/-- MOD (`41_alu.md` R110): the remainder where the divisor register holds a value that is not 0;
DIV_ZERO where it holds 0, whatever its index; the register check comes first. -/
def Obligations.ModRule : Prop :=
  EncodedF2 0xA4 .mod ∧
  (∀ (s : State) (ra rb : RegIndex), s.reg rb ≠ 0x00 →
    exec (.mod (regByte ra) (regByte rb)) s = .next { s with
      regs := s.regs.set ra (BitVec.ofNat 8 ((s.reg ra).toNat % (s.reg rb).toNat)), pc := s.pc + 3 }) ∧
  (∀ (s : State) (ra rb : RegIndex), s.reg rb = 0x00 →
    FaultsWith .divZero s (exec (.mod (regByte ra) (regByte rb)) s)) ∧
  ChecksRegs .mod

/-- CMP (`41_alu.md` R103): exactly one of E, L, G is set, the other bits stay (sticky: the spec's decision
D9; bit places: D10), no register changes. -/
def Obligations.CmpRule : Prop :=
  EncodedF2 0xA7 .cmp ∧
  (∀ (s : State) (ra rb : RegIndex),
    exec (.cmp (regByte ra) (regByte rb)) s = .next { s with
      fl := s.fl ||| (if s.reg ra = s.reg rb then 0x80 else if (s.reg ra).toNat < (s.reg rb).toNat then 0x20 else 0x40)
      pc := s.pc + 3 }) ∧
  ChecksRegs .cmp

/-- Each ALU result is the fixed-width unsigned operation on the operand values (`41_alu.md` R113; that a
shift takes the whole byte as its amount, so 8 or more gives 0x00, is the spec's decision D17, log 15). -/
def Obligations.AluIsFixedWidthArithmetic : Prop :=
  ∀ v w : Byte,
    aluAdd v w = v + w ∧ aluMul v w = v * w ∧ aluInc v = v + 1 ∧ aluDec v = v - 1 ∧
    aluShl v w = v <<< w.toNat ∧ aluShr v w = v >>> w.toNat ∧ aluNot v = ~~~v ∧
    aluAnd v w = v &&& w ∧ aluOr v w = v ||| w ∧ aluXor v w = v ^^^ w ∧
    (w ≠ 0 → aluMod v w = v % w ∧ (aluMod v w).toNat < w.toNat ∧
      ∃ q, v.toNat = q * w.toNat + (aluMod v w).toNat)

/-- LDI (`40_dispatcher.md` R88): every immediate byte is written as it stands; only the first operand is
checked. -/
def Obligations.LdiRule : Prop :=
  EncodedF2 0x82 .ldi ∧
  (∀ (s : State) (r : RegIndex) (imm : Byte),
    exec (.ldi (regByte r) imm) s = .next { s with regs := s.regs.set r imm, pc := s.pc + 3 }) ∧
  (∀ imm : Byte, ChecksReg fun a => .ldi a imm)

/-- ST (`40_dispatcher.md` R89): the second register's byte at the address the first holds; every other
byte of memory reads as before. -/
def Obligations.StRule : Prop :=
  EncodedF2 0x84 .st ∧
  (∀ (s : State) (ra rb : RegIndex),
    exec (.st (regByte ra) (regByte rb)) s = .next { s with
      mem := s.mem.write (s.reg ra) (s.reg rb), pc := s.pc + 3 } ∧
    ∀ c : Byte, (s.mem.write (s.reg ra) (s.reg rb)).read c = if c = s.reg ra then s.reg rb else s.mem.read c) ∧
  ChecksRegs .st

/-- PRN and PRA (`40_dispatcher.md` R90, R91; that output never blocks is the spec's decision D25). -/
def Obligations.PrintRules : Prop :=
  (EncodedF1 0x47 .prn ∧ EncodedF1 0x48 .pra) ∧
  (∀ (s : State) (r : RegIndex),
    exec (.prn (regByte r)) s = .next { s with output := s.output ++ [⟨.prn, s.reg r⟩], pc := s.pc + 2 } ∧
    exec (.pra (regByte r)) s = .next { s with output := s.output ++ [⟨.pra, s.reg r⟩], pc := s.pc + 2 }) ∧
  (ChecksReg .prn ∧ ChecksReg .pra)

/-- HLT (`40_dispatcher.md` R87): `run` is HALTED, `pc` stays (the spec's decision D16), at 0xFF too; its
byte is the parameter HLT_ENC (D1). -/
def Obligations.HltRule : Prop :=
  (∀ s : State, exec .hlt s = .next { s with run := .halted }) ∧
  (∀ s : State, HltEncOk s.hltEnc → s.pc.toNat ≤ 0xFF → byteAt s s.pc = s.hltEnc →
    fetchExecute s = .next { s with run := .halted })

/-- PUSH (`42_stack_call.md` R122): SP - 1, then the register as it is then (PUSH R7 stores SP - 1) at the
new SP; STACK_RANGE with SP = 0x00; every other byte of memory reads as before. The rule says both; the
spec records them as its decisions D19 and D7. -/
def Obligations.PushRule : Prop :=
  EncodedF1 0x45 .push ∧
  (∀ (s : State) (r : RegIndex), s.sp ≠ 0x00 → ∃ t, exec (.push (regByte r)) s = .next t ∧
    t = { s with
      regs := s.regs.set 7 (s.sp - 1)
      mem := s.mem.write (s.sp - 1) (if r = 7 then s.sp - 1 else s.reg r)
      pc := s.pc + 2 } ∧
    t.mem.read (s.sp - 1) = (if r = 7 then s.sp - 1 else s.reg r) ∧
    ∀ c : Byte, c ≠ s.sp - 1 → t.mem.read c = s.mem.read c) ∧
  (∀ (s : State) (r : RegIndex), s.sp = 0x00 → FaultsWith .stackRange s (exec (.push (regByte r)) s)) ∧
  ChecksReg .push

/-- POP (`42_stack_call.md` R123): the byte at SP into the register, then SP + 1; POP R7 ends with the
popped byte plus 1; STACK_RANGE where SP would pass 0xFF; PUSH and then POP of a register other than R7
restores it and SP. -/
def Obligations.PopRule : Prop :=
  EncodedF1 0x46 .pop ∧
  (∀ (s : State) (r : RegIndex), r ≠ 7 → s.sp ≠ 0xFF →
    exec (.pop (regByte r)) s = .next { s with
      regs := (s.regs.set r (s.mem.read s.sp)).set 7 (s.sp + 1), pc := s.pc + 2 }) ∧
  (∀ (s : State) (r : RegIndex), r ≠ 7 → s.sp = 0xFF →
    FaultsWith .stackRange s (exec (.pop (regByte r)) s)) ∧
  (∀ s : State, s.mem.read s.sp ≠ 0xFF →
    exec (.pop (regByte 7)) s = .next { s with regs := s.regs.set 7 (s.mem.read s.sp + 1), pc := s.pc + 2 }) ∧
  (∀ s : State, s.mem.read s.sp = 0xFF → FaultsWith .stackRange s (exec (.pop (regByte 7)) s)) ∧
  (∀ (s : State) (r : RegIndex), r ≠ 7 → s.sp ≠ 0x00 → ∃ t u, exec (.push (regByte r)) s = .next t ∧
    exec (.pop (regByte r)) t = .next u ∧ u.regs = s.regs) ∧
  ChecksReg .pop

/-- CALL (`42_stack_call.md` R124; register 7: R127): the address of the next instruction is pushed, then
`pc` is the register's value as it is then; RETADDR_RANGE at 0xFE (the spec's decision D8) before
STACK_RANGE with SP = 0x00 (D7, D22). -/
def Obligations.CallRule : Prop :=
  EncodedF1 0x50 .call ∧
  (∀ (s : State) (r : RegIndex), s.pc.toNat ≤ 0xFD → s.sp ≠ 0x00 →
    ∃ t, exec (.call (regByte r)) s = .next t ∧
    t = { s with
      regs := s.regs.set 7 (s.sp - 1)
      mem := s.mem.write (s.sp - 1) (BitVec.ofNat 8 (s.pc.toNat + 2))
      pc := (if r = 7 then s.sp - 1 else s.reg r).setWidth 9 } ∧
    t.mem.read (s.sp - 1) = BitVec.ofNat 8 (s.pc.toNat + 2) ∧
    ∀ c : Byte, c ≠ s.sp - 1 → t.mem.read c = s.mem.read c) ∧
  (∀ (s : State) (r : RegIndex), s.pc.toNat = 0xFE →
    FaultsWith .retaddrRange s (exec (.call (regByte r)) s)) ∧
  (∀ (s : State) (r : RegIndex), s.pc.toNat ≤ 0xFD → s.sp = 0x00 →
    FaultsWith .stackRange s (exec (.call (regByte r)) s)) ∧
  ChecksReg .call

/-- RET (`42_stack_call.md` R125): `pc` is the byte at SP, SP + 1; STACK_RANGE with SP = 0xFF
(the rule's own; the spec records it as its decision D7). -/
def Obligations.RetRule : Prop :=
  EncodedF0 0x11 .ret ∧
  (∀ s : State, s.sp ≠ 0xFF →
    exec .ret s = .next { s with regs := s.regs.set 7 (s.sp + 1), pc := (s.mem.read s.sp).setWidth 9 }) ∧
  (∀ s : State, s.sp = 0xFF → FaultsWith .stackRange s (exec .ret s))

/-- CALL and a later RET (`42_stack_call.md` R126): if the subroutine leaves SP and the cell of the return
address as it found them, RET goes to the instruction after the CALL and SP is as before the CALL. -/
def Obligations.CallThenRetReturns : Prop :=
  ∀ (s t u : State) (r : RegIndex), s.pc.toNat ≤ 0xFD → s.sp ≠ 0x00 →
    exec (.call (regByte r)) s = .next t → u.sp = t.sp → u.mem.read t.sp = t.mem.read t.sp →
    ∃ v, exec .ret u = .next v ∧ v.pc = s.pc + 2 ∧ v.sp = s.sp

/-- JMP, JEQ, JNE (`43_jumps.md` R130 to R132): the register's value or, not taken, `pc + 2`; nothing else
changes; the register is checked on both paths. -/
def Obligations.JumpRules : Prop :=
  (EncodedF1 0x54 .jmp ∧ EncodedF1 0x55 .jeq ∧ EncodedF1 0x56 .jne) ∧
  (∀ (s : State) (r : RegIndex),
    exec (.jmp (regByte r)) s = .next { s with pc := (s.reg r).setWidth 9 } ∧
    exec (.jeq (regByte r)) s = .next { s with
      pc := if s.fl &&& 0x80 = 0x80 then (s.reg r).setWidth 9 else s.pc + 2 } ∧
    exec (.jne (regByte r)) s = .next { s with
      pc := if s.fl &&& 0x80 = 0x00 then (s.reg r).setWidth 9 else s.pc + 2 }) ∧
  (ChecksReg .jmp ∧ ChecksReg .jeq ∧ ChecksReg .jne)

/-! ## Frames and rules over all instructions -/

/-- `pc` after an instruction (`40_dispatcher.md` R85): with opcode bit 4 = 0, and not HLT, the default
advance as a 9-bit sum that is not reduced modulo 256; with bit 4 = 1 what the instruction's own rule
writes (`42_stack_call.md` R124, R125; `43_jumps.md` R130 to R132). CALL R7 jumps to the decremented SP by the
spec's decision D19 (log 16), HLT leaves `pc` by its decision D16 (R87, log 21). -/
def Obligations.ProgramCounterAfterInstruction : Prop :=
  ∀ (h ir : Byte) (operands : List Byte) (i : Instr) (s t : State), HltEncOk h →
    encodeWith h i = ir :: operands → s.run = .running → s.pc.toNat ≤ 0xFF →
    exec i s = .next t → t.run ≠ .fault →
    (i = .hlt → t.pc = s.pc) ∧
    (directPcSet ir = false → i ≠ .hlt → t.pc.toNat = s.pc.toNat + 1 + operandCount ir) ∧
    (directPcSet ir = true → i ≠ .hlt →
      (∃ r, i = .jmp (regByte r) ∧ t.pc = zext9 (s.reg r)) ∨
      (∃ r, i = .jeq (regByte r) ∧ t.pc = if equalSet s.fl then zext9 (s.reg r) else s.pc + 2) ∨
      (∃ r, i = .jne (regByte r) ∧ t.pc = if equalSet s.fl then s.pc + 2 else zext9 (s.reg r)) ∨
      (∃ r, i = .call (regByte r) ∧ t.pc = zext9 (t.reg r)) ∨
      (i = .ret ∧ t.pc = zext9 (s.mem.read s.sp)))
..............................
To do:
Transcribe exactly the lines from the one containing "HLT, the default" through the end of the records, both included, and nothing else.

Answer for this exercise:
/-- `pc` after an instruction (`40_dispatcher.md` R85): with opcode bit 4 = 0, and not HLT, the default
advance as a 9-bit sum that is not reduced modulo 256; with bit 4 = 1 what the instruction's own rule
writes (`42_stack_call.md` R124, R125; `43_jumps.md` R130 to R132). CALL R7 jumps to the decremented SP by the
spec's decision D19 (log 16), HLT leaves `pc` by its decision D16 (R87, log 21). -/
def Obligations.ProgramCounterAfterInstruction : Prop :=
  ∀ (h ir : Byte) (operands : List Byte) (i : Instr) (s t : State), HltEncOk h →
    encodeWith h i = ir :: operands → s.run = .running → s.pc.toNat ≤ 0xFF →
    exec i s = .next t → t.run ≠ .fault →
    (i = .hlt → t.pc = s.pc) ∧
    (directPcSet ir = false → i ≠ .hlt → t.pc.toNat = s.pc.toNat + 1 + operandCount ir) ∧
    (directPcSet ir = true → i ≠ .hlt →
      (∃ r, i = .jmp (regByte r) ∧ t.pc = zext9 (s.reg r)) ∨
      (∃ r, i = .jeq (regByte r) ∧ t.pc = if equalSet s.fl then zext9 (s.reg r) else s.pc + 2) ∨
      (∃ r, i = .jne (regByte r) ∧ t.pc = if equalSet s.fl then s.pc + 2 else zext9 (s.reg r)) ∨
      (∃ r, i = .call (regByte r) ∧ t.pc = zext9 (t.reg r)) ∨
      (i = .ret ∧ t.pc = zext9 (s.mem.read s.sp)))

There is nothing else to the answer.